Euro Weakness To Persist For The Next 30 Days?

The fx markets main focus continues to be the Greek sovereign debt issue and the potential of something concrete materializing from the ECOFIN meeting today. However, we are doubtful we will hear anything new. The Eurozone members are expected to pressure Greece into endorsing further austerity measures and will be given until mid March to prove it will be able to reach its forecasted deficit targets (we are not sure what an extra few weeks will do but…). As of yet, there has been no official bailout plan reported, only a softly worded statement on EU ‘solidarity’ and we don’t think a detailed strategy is coming any time soon. So, now FX traders can look forward to 30 days of nervousness and in our mind EUR weakness.

Overnight, there has been some harshly worded comments that suggest that members might not be a cohesive as last weeks statement advocated. Finland ’s Finance Minister stated that EU rules were “against a bailout” and any aid would have to be a bilateral agreement between Greece and members.
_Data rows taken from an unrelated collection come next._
-- ==== Sys2Proof/Machine/Key.lean ====
section
/-! DEFINITION. KEY: derivation, working slots, the operations of Table 15.2, and the flacon builds (R364 to R383). -/

namespace Sys2Proof.Machine

/-- The six bytes of NET_MACADDR, first octet first (R322, R372). -/
def macBytes : List (BitVec 8) := toLE 6 Config.macAddr

/-- The bytes of a label as a byte list. -/
def asciiOf (t : String) : List (BitVec 8) := t.toList.map fun c => BitVec.ofNat 8 c.toNat

/-- A child key (R365). -/
def deriveKey (parent label : List (BitVec 8)) (attr : Nat) (exportable : Bool) (depth : Nat) : List (BitVec 8) :=
  hmac256 parent (toBE 4 1 ++ label ++ [0] ++ toLE 1 attr ++ toLE 1 (b2n exportable) ++ toLE 1 depth ++
    toLE 1 label.length ++ toBE 4 0x100)

/-! ### Slots -/

/-- The key in a slot. -/
def State.slotKey (s : State) (n : Nat) : List (BitVec 8) := sget [] s.key.keys n

/-- A slot filled: its key, attribute, export bit, depth, origin and STORE (R367). -/
def State.fillSlot (s : State) (n : Nat) (k : List (BitVec 8)) (attr : Nat) (exportable : Bool) (depth origin : Nat)
    (store : Bool) : State :=
  let s := { s with key := { s.key with keys := sput [] s.key.keys n k } }
  let s := s.wr (R.KEY_SLOT_ATTR n) attr
  let s := s.wrB (R.KEY_SLOT_EXPORT n) exportable
  let s := s.wr (R.KEY_SLOT_DEPTH n) depth
  let s := s.wr (R.KEY_SLOT_ORIGIN n) origin
  s.wrB (R.KEY_SLOT_STORE n) store

/-- A slot made empty (Table 15.2, ERASE). -/
def State.emptySlot (s : State) (n : Nat) : State := s.fillSlot n [] 0 false 0 0 false

/-- A slot number that names a slot with an attribute. -/
def State.slotHas (s : State) (n attr : Nat) : Bool := decide (n < 64) && s.rd (R.KEY_SLOT_ATTR n) == attr

/-- The parent that SRC names, with its depth: the root, or a slot with DERIVE (R366). -/
def State.parentOf (s : State) (src : Nat) : Option (List (BitVec 8) × Nat) :=
  if src = 0x40 then s.key.root.map fun r => (r, 0)
  else if s.slotHas src 4 then some (s.slotKey src, s.rd (R.KEY_SLOT_DEPTH src))
  else none

/-- The label of a command: the first LABLEN bytes of KEY_LABEL. -/
def State.labelOf (s : State) (len : Nat) : List (BitVec 8) :=
  (((List.range 8).map fun i => toLE 4 (s.rd (R.KEY_LABEL_BYTES i))).flatten).take len

/-- TENANT: the tenant node from a building slot and a label, and from it the flacon key in the tenant table (R374). -/
def State.placeTenant (s : State) (src t : Nat) (label : List (BitVec 8)) : State :=
  let node := deriveKey (s.slotKey src) label 4 false 4
  let k := deriveKey node (asciiOf "flacon" ++ macBytes ++ toLE 1 (s.rd R.KEY_STAT_GEN)) 1 false 5
  { s with key := { s.key with tenants := sput [] s.key.tenants t k } }

/-! ### The end of an operation (R371) -/

/-- The fault that a STATUS reports; 0 for none (R370, R371). -/
def keyFault (status : Nat) : Nat :=
  match status with
  | 1 => 0x0E02
  | 3 => 0x0E07
  | 4 => 0x0E03
  | _ => 0

/-- KEY_RESULT set, line 112 raised (R371). -/
def State.keyFinish (s : State) (op status : Nat) : State :=
  let s := s.wr R.KEY_RESULT_STATUS status
  let s := s.wr R.KEY_RESULT_OP op
  let s := s.wr R.KEY_RESULT_BUSY 0
  let s := { s with key := { s.key with op := none } }
  (if keyFault status = 0 then s else s.report R.KEY_LASTFAULT_FAULT (keyFault status)).raise 112

/-! ### The boot record (R379) -/

/-- The flash address of copy `i` of the boot record. -/
def bootCopy (i : Nat) : Nat := (0xAD02 + i) * 4096

/-- BOOT of a copy that reads: its CRC-32 matches (R379, R292). -/
def State.bootRead (s : State) (i : Nat) : Option Nat :=
  let a := bootCopy i
  if readLE s.legible (a + 4) 4 = crc32 (readBytes s.legible a 4) then some (readLE s.legible a 4) else none

/-- A copy of the boot record written, or the other one where a block cannot be written, and BOOT with it; the build counts return to 0
(R378, R379). Where neither can be written builds are refused (R292) (DESIGN CHOICE, log entry 60). -/
def State.bootWrite (s : State) (i v : Nat) : State :=
  let bs := toLE 4 v ++ toLE 4 (crc32 (toLE 4 v))
  let t := s.flashPut (bootCopy i) bs
  let r := if s.writable (bootCopy i) 8 = 8 then (t, true)
    else (t.flashPut (bootCopy (1 - i)) bs, s.writable (bootCopy (1 - i)) 8 == 8)
  if r.2 then { r.1.wr R.KEY_BOOT_BOOT v with key := { r.1.key with counts := [] } }
  else ((r.1.wr R.KEY_STAT_SEQLOST 1).report R.KEY_LASTFAULT_FAULT 0x0E05).raise 114

/-- TENANT run for one tenant of the settings (R371, R374). -/
def State.runTenant (s : State) (t : BitVec 7 × List (BitVec 8)) : State := (s.placeTenant 5 t.1.toNat (t.2.take 32)).keyFinish 10 0

/-- TENANT run again for every enabled tenant (R379). -/
def State.runTenants (s : State) : State :=
  s.upd.settings.tenants.foldl (fun s t =>
    if t.1.toNat = 0 || 64 < t.1.toNat || !s.slotHas 5 4 || !bitOf (s.rd R.KEY_TENEN_EN) (t.1.toNat - 1) then s
    else s.runTenant t) s

/-- The same because GEN has changed, once no operation is in progress (R371, R379). -/
def State.rerunTenants (s : State) : State :=
  if s.on R.KEY_RESULT_BUSY then { s with key := { s.key with due := s.key.due ++ [.tenants] } } else s.runTenants

/-- KEY reads the boot record by way of NVS, increments BOOT and writes it, the older copy first to be overwritten (R378, R379). With
both copies unreadable it blows the next generation fuse, and the tenants get new flacon keys; with none left, builds are
refused. -/
def State.advanceBoot (s : State) : State :=
  let s := s.nvsReads 0xAD02 2
  let s := { s with key := { s.key with bootDue := false } }
  match s.bootRead 0, s.bootRead 1 with
  | some a, some b => if a < b then s.bootWrite 0 ((b + 1) % 2 ^ 32) else s.bootWrite 1 ((a + 1) % 2 ^ 32)
  | some a, none => s.bootWrite 1 ((a + 1) % 2 ^ 32)
  | none, some b => s.bootWrite 0 ((b + 1) % 2 ^ 32)
  | none, none =>
    if s.key.fuses < 64 then
      let s := { s with key := { s.key with fuses := s.key.fuses + 1 } }
      let s := (s.bootWrite 0 1).wr R.KEY_STAT_GEN s.key.fuses
      ((s.report R.KEY_LASTFAULT_FAULT 0x0E04).raise 114).rerunTenants
    else ((s.wr R.KEY_STAT_SEQLOST 1).report R.KEY_LASTFAULT_FAULT 0x0E05).raise 114

/-- The KEY boot record, which NVS serves as soon as it can (R291, R294, R379). -/
def State.bootRecordDue (s : State) : State :=
  if s.nvsFree then s.advanceBoot else { s with key := { s.key with bootDue := true } }

/-- What waits for NVS is served, once it can be: the KEY boot record, then the supervisor's records (R291). -/
def State.nvsDrain (s : State) : State :=
  if s.nvsFree then
    let t := if s.key.bootDue then s.advanceBoot else s
    let t := if t.upd.setDue then t.storeSettings else t
    let t : State := t.nvs.due.foldl State.flashDo t
    { t with nvs := { t.nvs with due := [] } }
  else s

/-! ### The operations -/

/-- The fields of a KEY_CMD value. -/
structure KeyCmd where
  op : Nat
  attr : Nat
  exportable : Bool
  src : Nat
  dst : Nat
  depth : Nat
  lablen : Nat
  deriving DecidableEq, Repr

/-- A KEY_CMD value taken apart. -/
def keyCmd (v : Nat) : KeyCmd :=
  ⟨v % 16, slice 6 4 v, bitOf v 7, slice 22 16 v, slice 30 24 v, slice 35 32 v, slice 45 40 v⟩

/-- A buffer lies wholly in the DRAM supervisor region (R369). -/
def supBuffer (a n : Nat) : Bool := decide (0x100000000 ≤ a) && decide (a + n ≤ 0x180000000)

/-- A buffer of an operation, address and length, is allowed: an empty one lies in the region wherever it stands (R369). -/
def keyBufferOk (b : Nat × Nat) : Bool := b.2 == 0 || supBuffer b.1 b.2

/-- The buffers that an operation reads and writes, as (address, length) (Table 15.2). -/
def State.keyBuffers (s : State) (op : Nat) : List (Nat × Nat) × List (Nat × Nat) :=
  let a0 := s.rd (R.KEY_ARG_ADDR 0)
  let a1 := s.rd (R.KEY_ARG_ADDR 1)
  let len := s.rd R.KEY_LEN_LEN
  let aux := s.rd R.KEY_LEN_AUX
  match op with
  | 4 => ([], [(a1, 40)])
  | 5 => ([(a0, 40)], [])
  | 6 => ([(a0, 12 + aux + len)], [(a1, len + 16)])
  | 7 => ([(a0, 12 + aux + len + 16)], [(a1, len)])
  | 8 => ([(a0, len)], [(a1, 32)])
  | 9 => ([(a0, len), (a1, aux)], [])
  | _ => ([], [])

/-- The operation breaks R366 to R370, names an empty or wrongly attributed source, or names a DST outside its range
(R371). -/
def State.keyRefused (s : State) (c : KeyCmd) : Bool :=
  let slotDst := decide (c.dst < 64)
  match c.op with
  | 1 =>
    match s.parentOf c.src with
    | none => true
    | some (_, d) =>
      !slotDst || decide (c.lablen > 32) || c.attr == 0 || decide (c.attr > 4) || decide (8 < d + 1) ||
        (c.attr == 4 && c.exportable)
  | 2 =>
    !slotDst || c.attr == 0 || decide (c.attr > 4) || c.depth == 0 || decide (c.depth > 8) ||
      (c.attr == 4 && c.exportable)
  | 3 => !slotDst
  | 4 =>
    !s.slotHas c.src 3 || !slotDst || s.rd (R.KEY_SLOT_ATTR c.dst) == 0 || s.on (R.KEY_SLOT_STORE c.dst) ||
      (!s.on (R.KEY_SLOT_STORE c.src) &&
        (!s.on (R.KEY_SLOT_EXPORT c.dst) || s.rd (R.KEY_SLOT_ATTR c.dst) == 4))
  | 5 => !s.slotHas c.src 3 || !slotDst
  | 6 => !s.slotHas c.src 1
  | 7 => !s.slotHas c.src 2
  | 8 => !s.slotHas c.src 1
  | 9 => !s.slotHas c.src 2 || decide (s.rd R.KEY_LEN_AUX < 16) || decide (s.rd R.KEY_LEN_AUX > 32)
  | 10 =>
    !s.slotHas c.src 4 || s.rd (R.KEY_SLOT_DEPTH c.src) != 3 || c.dst == 0 || decide (c.dst > 64) ||
      decide (c.lablen > 32)
  | _ => true

/-- A buffer of the operation reaches MEM_FRONT or beyond, so its accesses wait (R281). -/
def State.keyWaits (s : State) (c : KeyCmd) : Bool :=
  let b := s.keyBuffers c.op
  (b.1 ++ b.2).any fun x => x.2 != 0 && decide (s.rd R.MEM_FRONT_ADDR < x.1 + x.2)

/-- A command that must wait before KEY performs it: for the end of the build under way (R375), or for MEM_FRONT (R281). -/
def State.keyHeld (s : State) (c : KeyCmd) : Bool := s.key.build.isSome || (!s.keyRefused c && s.keyWaits c)

/-- The key wrapped under a WRAP slot (R370). -/
def State.wrapped (s : State) (c : KeyCmd) : List (BitVec 8) :=
  let iv := [0xA6, 0xA6, 0xA6, 0xA6, 0x4B] ++ toLE 1 (s.rd (R.KEY_SLOT_ATTR c.dst)) ++
    toLE 1 (s.rd (R.KEY_SLOT_EXPORT c.dst) * 128 + s.rd (R.KEY_SLOT_DEPTH c.dst)) ++ [0]
  Aes.wrap (s.slotKey c.src) iv (s.slotKey c.dst)

/-- An unwrapped initial value names a key: its fixed bytes hold, and it carries an attribute and a depth (R370). -/
def ivGood (iv : List (BitVec 8)) : Bool :=
  let at' := fun i => (iv.getD i 0).toNat
  iv.take 5 == [0xA6, 0xA6, 0xA6, 0xA6, 0x4B] && at' 7 == 0 && decide (1 ≤ at' 5) && decide (at' 5 ≤ 4) &&
    decide (1 ≤ at' 6 % 128) && decide (at' 6 % 128 ≤ 8)

/-- UNWRAP on 40 bytes: the slot filled and STATUS 0, or STATUS 4 (R370). -/
def State.unwrapInto (s : State) (c : KeyCmd) (bs : List (BitVec 8)) : State × Nat :=
  let r := Aes.unwrap (s.slotKey c.src) bs
  if ivGood r.1 then
    let a := (r.1.getD 5 0).toNat
    let d := (r.1.getD 6 0).toNat
    (s.fillSlot c.dst r.2 a (decide (128 ≤ d)) (d % 128) 3 false, 0)
  else (s, 4)

/-- The operations on data: the bytes at ARG0 and, for HMACVER, those at ARG1 are at hand (Table 15.2). -/
def State.keyData (s : State) (c : KeyCmd) (d0 d1 : List (BitVec 8)) : State × Nat :=
  let k := s.slotKey c.src
  let a1 := s.rd (R.KEY_ARG_ADDR 1)
  let len := s.rd R.KEY_LEN_LEN
  let aux := s.rd R.KEY_LEN_AUX
  let iv := d0.take 12
  let aad := (d0.drop 12).take aux
  let txt := (d0.drop (12 + aux)).take len
  match c.op with
  | 5 => s.unwrapInto c d0
  | 6 =>
    let ct := Aes.gcmText k iv txt
    (s.masterWrite 9 a1 (ct ++ Aes.gcmTag k iv aad ct), 0)
  | 7 =>
    if Aes.gcmTag k iv aad txt = (d0.drop (12 + aux + len)).take 16 then
      (s.masterWrite 9 a1 (Aes.gcmText k iv txt), 0)
    else (s, 2)
  | 8 => (s.masterWrite 9 a1 (hmac256 k d0), 0)
  | 9 => if (hmac256 k d0).take aux = d1 then (s, 0) else (s, 2)
  | _ => (s, 0)

/-- The operations without buffers (Table 15.2, R374). -/
def State.keyPlain (s : State) (c : KeyCmd) : State × Nat :=
  match c.op with
  | 1 =>
    match s.parentOf c.src with
    | none => (s, 1)
    | some (p, d) =>
      let l := s.labelOf c.lablen
      let store := c.src == 0x40 && l == asciiOf "store" && c.attr == 3 && !c.exportable
      (s.fillSlot c.dst (deriveKey p l c.attr c.exportable (d + 1)) c.attr c.exportable (d + 1) 1 store, 0)
  | 2 =>
    let k := ((List.range 8).map fun i => toLE 4 (s.rd (R.KEY_KDATA_BYTES i))).flatten
    let s : State := (List.range 8).foldl (fun s i => s.wr (R.KEY_KDATA_BYTES i) 0) s
    (s.fillSlot c.dst k c.attr c.exportable c.depth 2 false, 0)
  | 3 => (s.emptySlot c.dst, 0)
  | 10 => (s.placeTenant c.src c.dst (s.labelOf c.lablen), 0)
  | _ => (s, 1)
He also suggested that Finland would not help and “Greece must get the money it needs from the market,” and that Finland has already help enough by supporting Latvia and Iceland . The Austrian Finance Minister said that the fuzzy economic data produced by Greek should not be allowed to undermine the credibility of the EUR.

Worryingly, Eurostat, which is already bringing Greece to court for statistical irregularities, today issued a statement that they were unaware that Greece used currency swaps to disguise gaps in their balance sheet. The statistical agency of the European commission has now set an end of February deadline for disclosure on these transactions. Because of the EUs own disclosure and accounting rules, members were not required to report these deals, so markets are completely in the dark to the size and scope of these swaps. And given the familiar names and structures being mentioned, it has eerier similarity to past crisis in the US at the state and country level.

Separately, The RBA minutes of Feb 2nd policy meeting provided no real insight into the timing of the next hike. The AUD bulls (us) found a glimmer of hope in the fact that the reference ‘finely balanced’ remained indicating that strong data leading up to March could sway members. The RBA is still accommodating and the expectation of further inflation assumes “gradual further increase in the cash rate” but the timing is uncertain. Currently, the market is not pricing in a hike in March but if data prints stronger than expected, we thing there is a good shot at another 25bp in March and keeping the AUD well supported.

Separately, in New Zealand, Q4 producer prices were weaker than expected, with input prices rising only 0.3% q/q vs. 0.5% expected, -1.1% prior, while output prices fell -0.4% q/q vs. 0.4% exp, -1.4% prior. The much anticipated UK CPI figures printed lower then expected at -0.2% m/m, 3.5% y/y vs -0.1%, +3.5% expected. The GBP sold off slightly ahead of the figures but with the outcome nowhere near the 4.0% y/y print some had expected, we believe the sterling downside is now exposed.